British strategy was elementary for a naval power. Use the Navy to capture a port for a secure base, and fan out from there. But after the failure of an attempt to capture Charleston, South Carolina, in June, 1776, they made no new attempt in the Carolinas for three more years.

In December, 1778, 3,500 troops brought down from New York captured Savannah, Georgia. The following month, additional troops joined them, by land, from St. Augustine, Florida. Out of the combined force, 1,000 men were sent to capture Augusta, and took it, but then had to abandon it when General Benjamin Lincoln, who commanded the Continental Army in the south, sent militia from North and South Carolina.

In October 1779, a combined French and Continental Army attack on Savannah failed catastrophically — 901 American and French casualties, as opposed to 54 for the British. Sir Henry Clinton, with Savannah secure, moved against Charleston early in 1780, blockading the harbor, trapping Lincoln was in the city with about 5,000 Army and militia troops, and cutting off supplies. After a siege of several weeks, on May 12, 1780, Lincoln had to surrender, and Clinton had won the greatest British victory of the war. After the fall of Charleston, the American war effort in the state was reduced to partisan warfare such as by Francis Marion, the “swamp fox,” with fewer than 100 men.

Clinton now had the South’s biggest city and seaport. He had numerical superiority, and, for a change, the taste of success. He passed control of the British effort to Lord Cornwallis, and in mid-August Cornwallis decisively defeated General Horatio Gates, who had replaced Lincoln, in the Battle of Camden. So far so good for the British.
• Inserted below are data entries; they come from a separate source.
/-! setLane -/

@[simp] theorem State.setLane_pending (s : State) (l : Nat) (x : LaneSt) : (s.setLane l x).pending = s.pending := rfl
@[simp] theorem State.setLane_regs (s : State) (l : Nat) (x : LaneSt) : (s.setLane l x).regs = s.regs := rfl
@[simp] theorem State.setLane_staged (s : State) (l : Nat) (x : LaneSt) : (s.setLane l x).staged = s.staged := rfl
@[simp] theorem State.setLane_hostPath (s : State) (l : Nat) (x : LaneSt) : (s.setLane l x).hostPath = s.hostPath := rfl
@[simp] theorem State.setLane_debugPath (s : State) (l : Nat) (x : LaneSt) : (s.setLane l x).debugPath = s.debugPath := rfl
@[simp] theorem State.setLane_stewardPath (s : State) (l : Nat) (x : LaneSt) : (s.setLane l x).stewardPath = s.stewardPath := rfl
@[simp] theorem State.setLane_readOut (s : State) (l : Nat) (x : LaneSt) : (s.setLane l x).readOut = s.readOut := rfl
@[simp] theorem State.setLane_mode (s : State) (l : Nat) (x : LaneSt) : (s.setLane l x).mode = s.mode := rfl
@[simp] theorem State.setLane_time (s : State) (l : Nat) (x : LaneSt) : (s.setLane l x).time = s.time := rfl
@[simp] theorem State.setLane_seqs (s : State) (l : Nat) (x : LaneSt) : (s.setLane l x).seqs = s.seqs := rfl
@[simp] theorem State.setLane_pass (s : State) (l : Nat) (x : LaneSt) : (s.setLane l x).pass = s.pass := rfl
@[simp] theorem State.setLane_tt (s : State) (l : Nat) (x : LaneSt) : (s.setLane l x).tt = s.tt := rfl
@[simp] theorem State.setLane_matrix (s : State) (l : Nat) (x : LaneSt) : (s.setLane l x).matrix = s.matrix := rfl
@[simp] theorem State.setLane_tsp (s : State) (l : Nat) (x : LaneSt) : (s.setLane l x).tsp = s.tsp := rfl
@[simp] theorem State.setLane_log (s : State) (l : Nat) (x : LaneSt) : (s.setLane l x).log = s.log := rfl
@[simp] theorem State.setLane_hostOut (s : State) (l : Nat) (x : LaneSt) : (s.setLane l x).hostOut = s.hostOut := rfl
@[simp] theorem State.setLane_host (s : State) (l : Nat) (x : LaneSt) : (s.setLane l x).host = s.host := rfl
@[simp] theorem State.setLane_cells (s : State) (l : Nat) (x : LaneSt) : (s.setLane l x).cells = s.cells := rfl
@[simp] theorem State.setLane_slices (s : State) (l : Nat) (x : LaneSt) : (s.setLane l x).slices = s.slices := rfl
@[simp] theorem State.setLane_segs (s : State) (l : Nat) (x : LaneSt) : (s.setLane l x).segs = s.segs := rfl
@[simp] theorem State.setLane_bmem (s : State) (l : Nat) (x : LaneSt) : (s.setLane l x).bmem = s.bmem := rfl
@[simp] theorem State.setLane_queues (s : State) (l : Nat) (x : LaneSt) : (s.setLane l x).queues = s.queues := rfl
@[simp] theorem State.setLane_fields (s : State) (l : Nat) (x : LaneSt) : (s.setLane l x).fields = s.fields := rfl
@[simp] theorem State.setLane_routers (s : State) (l : Nat) (x : LaneSt) : (s.setLane l x).routers = s.routers := rfl
@[simp] theorem State.setLane_spineNow (s : State) (l : Nat) (x : LaneSt) : (s.setLane l x).spineNow = s.spineNow := rfl
@[simp] theorem State.setLane_nis (s : State) (l : Nat) (x : LaneSt) : (s.setLane l x).nis = s.nis := rfl
@[simp] theorem State.setLane_ports (s : State) (l : Nat) (x : LaneSt) : (s.setLane l x).ports = s.ports := rfl
@[simp] theorem State.setLane_linkOut (s : State) (l : Nat) (x : LaneSt) : (s.setLane l x).linkOut = s.linkOut := rfl
@[simp] theorem State.setLane_laneOut (s : State) (l : Nat) (x : LaneSt) : (s.setLane l x).laneOut = s.laneOut := rfl
@[simp] theorem State.setLane_images (s : State) (l : Nat) (x : LaneSt) : (s.setLane l x).images = s.images := rfl
@[simp] theorem State.setLane_cfg (s : State) (l : Nat) (x : LaneSt) : (s.setLane l x).cfg = s.cfg := rfl
@[simp] theorem State.setLane_power (s : State) (l : Nat) (x : LaneSt) : (s.setLane l x).power = s.power := rfl
@[simp] theorem State.setLane_straps (s : State) (l : Nat) (x : LaneSt) : (s.setLane l x).straps = s.straps := rfl
@[simp] theorem State.setLane_fuses (s : State) (l : Nat) (x : LaneSt) : (s.setLane l x).fuses = s.fuses := rfl
@[simp] theorem State.setLane_atReset (s : State) (l : Nat) (x : LaneSt) : (s.setLane l x).atReset = s.atReset := rfl
@[simp] theorem State.setLane_tap (s : State) (l : Nat) (x : LaneSt) : (s.setLane l x).tap = s.tap := rfl
@[simp] theorem State.setLane_pins (s : State) (l : Nat) (x : LaneSt) : (s.setLane l x).pins = s.pins := rfl
@[simp] theorem State.setLane_drams (s : State) (l : Nat) (x : LaneSt) : (s.setLane l x).drams = s.drams := rfl
@[simp] theorem State.setLane_cry (s : State) (l : Nat) (x : LaneSt) : (s.setLane l x).cry = s.cry := rfl
@[simp] theorem State.setLane_stw (s : State) (l : Nat) (x : LaneSt) : (s.setLane l x).stw = s.stw := rfl
@[simp] theorem State.setLane_bist (s : State) (l : Nat) (x : LaneSt) : (s.setLane l x).bist = s.bist := rfl
@[simp] theorem State.setLane_dbg (s : State) (l : Nat) (x : LaneSt) : (s.setLane l x).dbg = s.dbg := rfl
@[simp] theorem State.setLane_free (s : State) (l : Nat) (x : LaneSt) : (s.setLane l x).free = s.free := rfl
@[simp] theorem State.laneSt_setLane (s : State) (l : Nat) (x : LaneSt) : (s.setLane l x).laneSt l = x := SMap.get_set_same _ _ _ _
theorem State.laneSt_setLane_other (s : State) (l : Nat) (x : LaneSt) {j : Nat} (h : j ≠ l) : (s.setLane l x).laneSt j = s.laneSt j :=
  SMap.get_set_other _ _ _ _ h
@[simp] theorem State.laneSt_setReg (s : State) (r : RegRef) (v : Nat) (j : Nat) : (s.setReg r v).laneSt j = s.laneSt j := rfl
@[simp] theorem State.laneSt_put (s : State) (f : Fld) (v : Nat) (j : Nat) : (s.put f v).laneSt j = s.laneSt j := rfl
@[simp] theorem State.reg_setLane (s : State) (l : Nat) (x : LaneSt) (r : RegRef) : (s.setLane l x).reg r = s.reg r := rfl
@[simp] theorem State.get_setLane (s : State) (l : Nat) (x : LaneSt) (r : Fld) : (s.setLane l x).get r = s.get r := rfl

/-! setTsp -/

@[simp] theorem State.setTsp_pending (s : State) (i : Nat) (x : TspSt) : (s.setTsp i x).pending = s.pending := rfl
@[simp] theorem State.setTsp_regs (s : State) (i : Nat) (x : TspSt) : (s.setTsp i x).regs = s.regs := rfl
@[simp] theorem State.setTsp_staged (s : State) (i : Nat) (x : TspSt) : (s.setTsp i x).staged = s.staged := rfl
@[simp] theorem State.setTsp_hostPath (s : State) (i : Nat) (x : TspSt) : (s.setTsp i x).hostPath = s.hostPath := rfl
@[simp] theorem State.setTsp_debugPath (s : State) (i : Nat) (x : TspSt) : (s.setTsp i x).debugPath = s.debugPath := rfl
@[simp] theorem State.setTsp_stewardPath (s : State) (i : Nat) (x : TspSt) : (s.setTsp i x).stewardPath = s.stewardPath := rfl
@[simp] theorem State.setTsp_readOut (s : State) (i : Nat) (x : TspSt) : (s.setTsp i x).readOut = s.readOut := rfl
@[simp] theorem State.setTsp_mode (s : State) (i : Nat) (x : TspSt) : (s.setTsp i x).mode = s.mode := rfl
@[simp] theorem State.setTsp_time (s : State) (i : Nat) (x : TspSt) : (s.setTsp i x).time = s.time := rfl
@[simp] theorem State.setTsp_seqs (s : State) (i : Nat) (x : TspSt) : (s.setTsp i x).seqs = s.seqs := rfl
@[simp] theorem State.setTsp_pass (s : State) (i : Nat) (x : TspSt) : (s.setTsp i x).pass = s.pass := rfl
@[simp] theorem State.setTsp_tt (s : State) (i : Nat) (x : TspSt) : (s.setTsp i x).tt = s.tt := rfl
@[simp] theorem State.setTsp_matrix (s : State) (i : Nat) (x : TspSt) : (s.setTsp i x).matrix = s.matrix := rfl
@[simp] theorem State.setTsp_log (s : State) (i : Nat) (x : TspSt) : (s.setTsp i x).log = s.log := rfl
@[simp] theorem State.setTsp_hostOut (s : State) (i : Nat) (x : TspSt) : (s.setTsp i x).hostOut = s.hostOut := rfl
@[simp] theorem State.setTsp_host (s : State) (i : Nat) (x : TspSt) : (s.setTsp i x).host = s.host := rfl
@[simp] theorem State.setTsp_cells (s : State) (i : Nat) (x : TspSt) : (s.setTsp i x).cells = s.cells := rfl
@[simp] theorem State.setTsp_slices (s : State) (i : Nat) (x : TspSt) : (s.setTsp i x).slices = s.slices := rfl
@[simp] theorem State.setTsp_segs (s : State) (i : Nat) (x : TspSt) : (s.setTsp i x).segs = s.segs := rfl
@[simp] theorem State.setTsp_bmem (s : State) (i : Nat) (x : TspSt) : (s.setTsp i x).bmem = s.bmem := rfl
@[simp] theorem State.setTsp_queues (s : State) (i : Nat) (x : TspSt) : (s.setTsp i x).queues = s.queues := rfl
@[simp] theorem State.setTsp_fields (s : State) (i : Nat) (x : TspSt) : (s.setTsp i x).fields = s.fields := rfl
@[simp] theorem State.setTsp_routers (s : State) (i : Nat) (x : TspSt) : (s.setTsp i x).routers = s.routers := rfl
@[simp] theorem State.setTsp_spineNow (s : State) (i : Nat) (x : TspSt) : (s.setTsp i x).spineNow = s.spineNow := rfl
@[simp] theorem State.setTsp_nis (s : State) (i : Nat) (x : TspSt) : (s.setTsp i x).nis = s.nis := rfl
@[simp] theorem State.setTsp_ports (s : State) (i : Nat) (x : TspSt) : (s.setTsp i x).ports = s.ports := rfl
@[simp] theorem State.setTsp_lanes (s : State) (i : Nat) (x : TspSt) : (s.setTsp i x).lanes = s.lanes := rfl
@[simp] theorem State.setTsp_linkOut (s : State) (i : Nat) (x : TspSt) : (s.setTsp i x).linkOut = s.linkOut := rfl
@[simp] theorem State.setTsp_laneOut (s : State) (i : Nat) (x : TspSt) : (s.setTsp i x).laneOut = s.laneOut := rfl
@[simp] theorem State.setTsp_images (s : State) (i : Nat) (x : TspSt) : (s.setTsp i x).images = s.images := rfl
@[simp] theorem State.setTsp_cfg (s : State) (i : Nat) (x : TspSt) : (s.setTsp i x).cfg = s.cfg := rfl
@[simp] theorem State.setTsp_power (s : State) (i : Nat) (x : TspSt) : (s.setTsp i x).power = s.power := rfl
@[simp] theorem State.setTsp_straps (s : State) (i : Nat) (x : TspSt) : (s.setTsp i x).straps = s.straps := rfl
@[simp] theorem State.setTsp_fuses (s : State) (i : Nat) (x : TspSt) : (s.setTsp i x).fuses = s.fuses := rfl
@[simp] theorem State.setTsp_atReset (s : State) (i : Nat) (x : TspSt) : (s.setTsp i x).atReset = s.atReset := rfl
@[simp] theorem State.setTsp_tap (s : State) (i : Nat) (x : TspSt) : (s.setTsp i x).tap = s.tap := rfl
@[simp] theorem State.setTsp_pins (s : State) (i : Nat) (x : TspSt) : (s.setTsp i x).pins = s.pins := rfl
@[simp] theorem State.setTsp_drams (s : State) (i : Nat) (x : TspSt) : (s.setTsp i x).drams = s.drams := rfl
@[simp] theorem State.setTsp_cry (s : State) (i : Nat) (x : TspSt) : (s.setTsp i x).cry = s.cry := rfl
@[simp] theorem State.setTsp_stw (s : State) (i : Nat) (x : TspSt) : (s.setTsp i x).stw = s.stw := rfl
@[simp] theorem State.setTsp_bist (s : State) (i : Nat) (x : TspSt) : (s.setTsp i x).bist = s.bist := rfl
@[simp] theorem State.setTsp_dbg (s : State) (i : Nat) (x : TspSt) : (s.setTsp i x).dbg = s.dbg := rfl
@[simp] theorem State.setTsp_free (s : State) (i : Nat) (x : TspSt) : (s.setTsp i x).free = s.free := rfl
@[simp] theorem State.tspSt_setTsp (s : State) (i : Nat) (x : TspSt) : (s.setTsp i x).tspSt i = x := SMap.get_set_same _ _ _ _
theorem State.tspSt_setTsp_other (s : State) (i : Nat) (x : TspSt) {j : Nat} (h : j ≠ i) : (s.setTsp i x).tspSt j = s.tspSt j :=
  SMap.get_set_other _ _ _ _ h
@[simp] theorem State.tspSt_setReg (s : State) (r : RegRef) (v : Nat) (j : Nat) : (s.setReg r v).tspSt j = s.tspSt j := rfl
@[simp] theorem State.tspSt_put (s : State) (f : Fld) (v : Nat) (j : Nat) : (s.put f v).tspSt j = s.tspSt j := rfl
@[simp] theorem State.reg_setTsp (s : State) (i : Nat) (x : TspSt) (r : RegRef) : (s.setTsp i x).reg r = s.reg r := rfl
@[simp] theorem State.get_setTsp (s : State) (i : Nat) (x : TspSt) (r : Fld) : (s.setTsp i x).get r = s.get r := rfl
But then Washington replaced Gates with always reliable Nathanael Greene.

Greene gave General Daniel Morgan 1,000 men, and Morgan crushed Banastre Tarleton’s troops at the Battle of Cowpens on January 17, 1781.  Then Greene fought “the race to the Dan (River),” a series of skirmishes as the Continental Army retreated northward in the face of superior numbers. The British won every skirmish, but they couldn’t trap or destroy Greene’s army, and every fight cost them casualties — about 2,000 men, in all – that they couldn’t replace.

As the ratio changed, there came a time when Greene felt able to stand against Cornwallis. For the British, the Battle of Guilford Court House was another tactical victory and strategic defeat. Cornwallis held the field, but he took so many casualties that he had to retreat to the coast – Wilmington, North Carolina — for reinforcements and resupply. And at this point, Cornwallis decided to attack Virginia, as that is where most of Greene’s supplies were coming from. Without informing Clinton, who was still his commander, Cornwallis marched from Wilmington into Virginia and joined the army that was already raiding there (that army having as one of its commanders Benedict Arnold).

As soon as Cornwallis abandoned inland North Carolina, Greene began to reconquer South Carolina. By June, 1781, the British presence there had been reduced to Charleston and Savannah.

Meanwhile Cornwallis, as all the world knows, received orders to construct a fortified naval post on the Virginia peninsula. He chose Yorktown, which would have been perfectly safe had the British fleet not been defeated in the Battle of the Chesapeake. Washington came hurrying down from the north, and the Continental Army and their French allies put Yorktown under siege. On October 19, 1781, it was all over. Even though Sir Henry Clinton still commanded a British army in New York, he had no idea what to do with it. Hardly mattered. Yorktown was the last straw. A new ministry decided that Britain would have to get out of the situation it was in. If that meant letting the colonies go, so be it.

The south’s ordeal was over.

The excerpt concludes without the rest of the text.